Question 1

Is the 85% independently verified?

Accepted Answer

Not yet. It's self-reported on our internal benchmark suite, with the full methodology published here so it can be reproduced and challenged. An independent, public benchmark is in progress — and because you own the generated Playwright code, you can reproduce the result on your own apps.

Question 2

85% of what, exactly?

Accepted Answer

Our valid-test rate: of the tests generated from a URL, the share that are correct and meaningful — they pass for the right reason and assert something real. It is not a count of how many tests were created.

Question 3

How do you stop the number from being gamed?

Accepted Answer

Two ways.

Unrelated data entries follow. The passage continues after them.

-- ==== Sys2Proof/Tests/Slice0.lean ====
section
/-! SUPPORT. The tests: small checks from the spec's figures, ill-formed commands refused, and for each statement states and operands
that meet its hypotheses. -/

set_option Elab.async false
set_option linter.unusedVariables false

namespace Sys2Proof.Tests

open Sys2Proof Sys2Proof.Machine

/-- A pair whose second part is known. -/
theorem pairOf {α β : Type} {p : α × β} {b : β} (h : p.2 = b) : p = (p.1, b) := by rw [← h]

/-- A session open at Vendor level with the sealed right, from the raw transport of port 0. -/
def vendor : Session := { phase := .opened, level := 5, sealedRight := true, host := ⟨2, 0x112233445566⟩ }

/-- A packet taken from the network, and the state after it. -/
def takenOf (s : State) (kind : Nat) : Pkt × State := (takePacket s 0 kind).getD (default, s)

theorem takes {s : State} {kind : Nat} (h : (takePacket s 0 kind).isSome = true) :
    takePacket s 0 kind = some ((takenOf s kind).1, (takenOf s kind).2) := by
  unfold takenOf; cases hp : takePacket s 0 kind with
  | none => rw [hp] at h; cases h
  | some x => rfl

/-- A key of 32 bytes of 11. -/
def key11 : List Byte := List.replicate 32 0x11

/-- A device in Run with that session as number 0. -/
def running : State := { State.reset with
  power := { mode := .run }
  boot := { porstLow := false, phase := 8, doneOnce := true, activated := true, outputsReleased := true, srReleased := true, writesEnabled := true, suppliesReached := true }
  clk := { started := true, rootLocked := true, roots := 96000000000 }
  dict := { sessions := [(0, vendor)] } }

/-- The device with team 0 of sector 0: plane 0 active, plane 1 valid. -/
def teamed : State := { running with
  teams := [(0, { goodMembers := 1, goodLeader := 0, active := 0 })]
  power := { mode := .run, domain := [(0, 2), (1, 2)] }
  planes := [(0, { state := .active }), (1, { state := .valid })] }

/-- The team with a timed switch to plane 1 pending. -/
def switching : State := { teamed with
  teams := [(0, { goodMembers := 1, goodLeader := 0, active := 0, pending := some { trigger := 0, plane := 1, due := 200000000000 } })] }

/-- The device with capture of sector 0 set up for its trigger pin. -/
def captured : State := { teamed with obj := [(objKey 0x6350 1, { val := u64 1 }), (objKey 0x6350 3, { val := [2] })] }

/-- An unsigned frame of a session number with a payload of a length. -/
def plainFrame (session : Byte) (length : BitVec 16) : Env := ⟨⟨2, 1⟩, BitVec.ofNat 16 (State.reset.num 0x1030 6), none, 0x445A, 1, session, 0, 1, 0, length, 0, []⟩

/-- The device with session 0 held at step 2 for the Builder. -/
def asked : State := { running with dict := { sessions := [(0, { phase := .opening, level := 4, host := ⟨2, 1⟩, heldAt := 96000000000 })] } }

/-- A segmented write of which 2 bytes of 100 have come. -/
def sent1 : Transfer := ⟨.session 0, 1, objKey 0x6101 1, 0x0F, 100, [7, 8], 96000000000⟩

/-- The device with that transfer in progress. -/
def sending : State := { running with dict := { sessions := [(0, vendor)], transfers := [sent1] } }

Trivial "page loaded" assertions don't count toward valid tests, and a genuine app bug is quarantined and flagged rather than rewritten to pass — so hiding a defect would lower our bug-recall number, not raise our pass rate.

Question 4

What happens to the other 15%?

Accepted Answer

Tests that don't prove out are dropped rather than shipped, and ones flagged as false-positives or low-confidence are surfaced for review. You always get native code you can edit, so nothing is hidden.

Question 5

Will accuracy hold on my app?

Accepted Answer

It depends on your app — complex or unusual flows are harder than standard ones. The honest answer is to try it: it's free during launch, and you own and can read every test it writes, so you can measure the result directly.

Question 6

Why publish an accuracy number at all?

Accepted Answer

Most AI testing tools don't, because a number invites scrutiny. We think an accuracy figure you can hold us to — with the method in the open — is the honest way to earn trust in a category full of vague claims.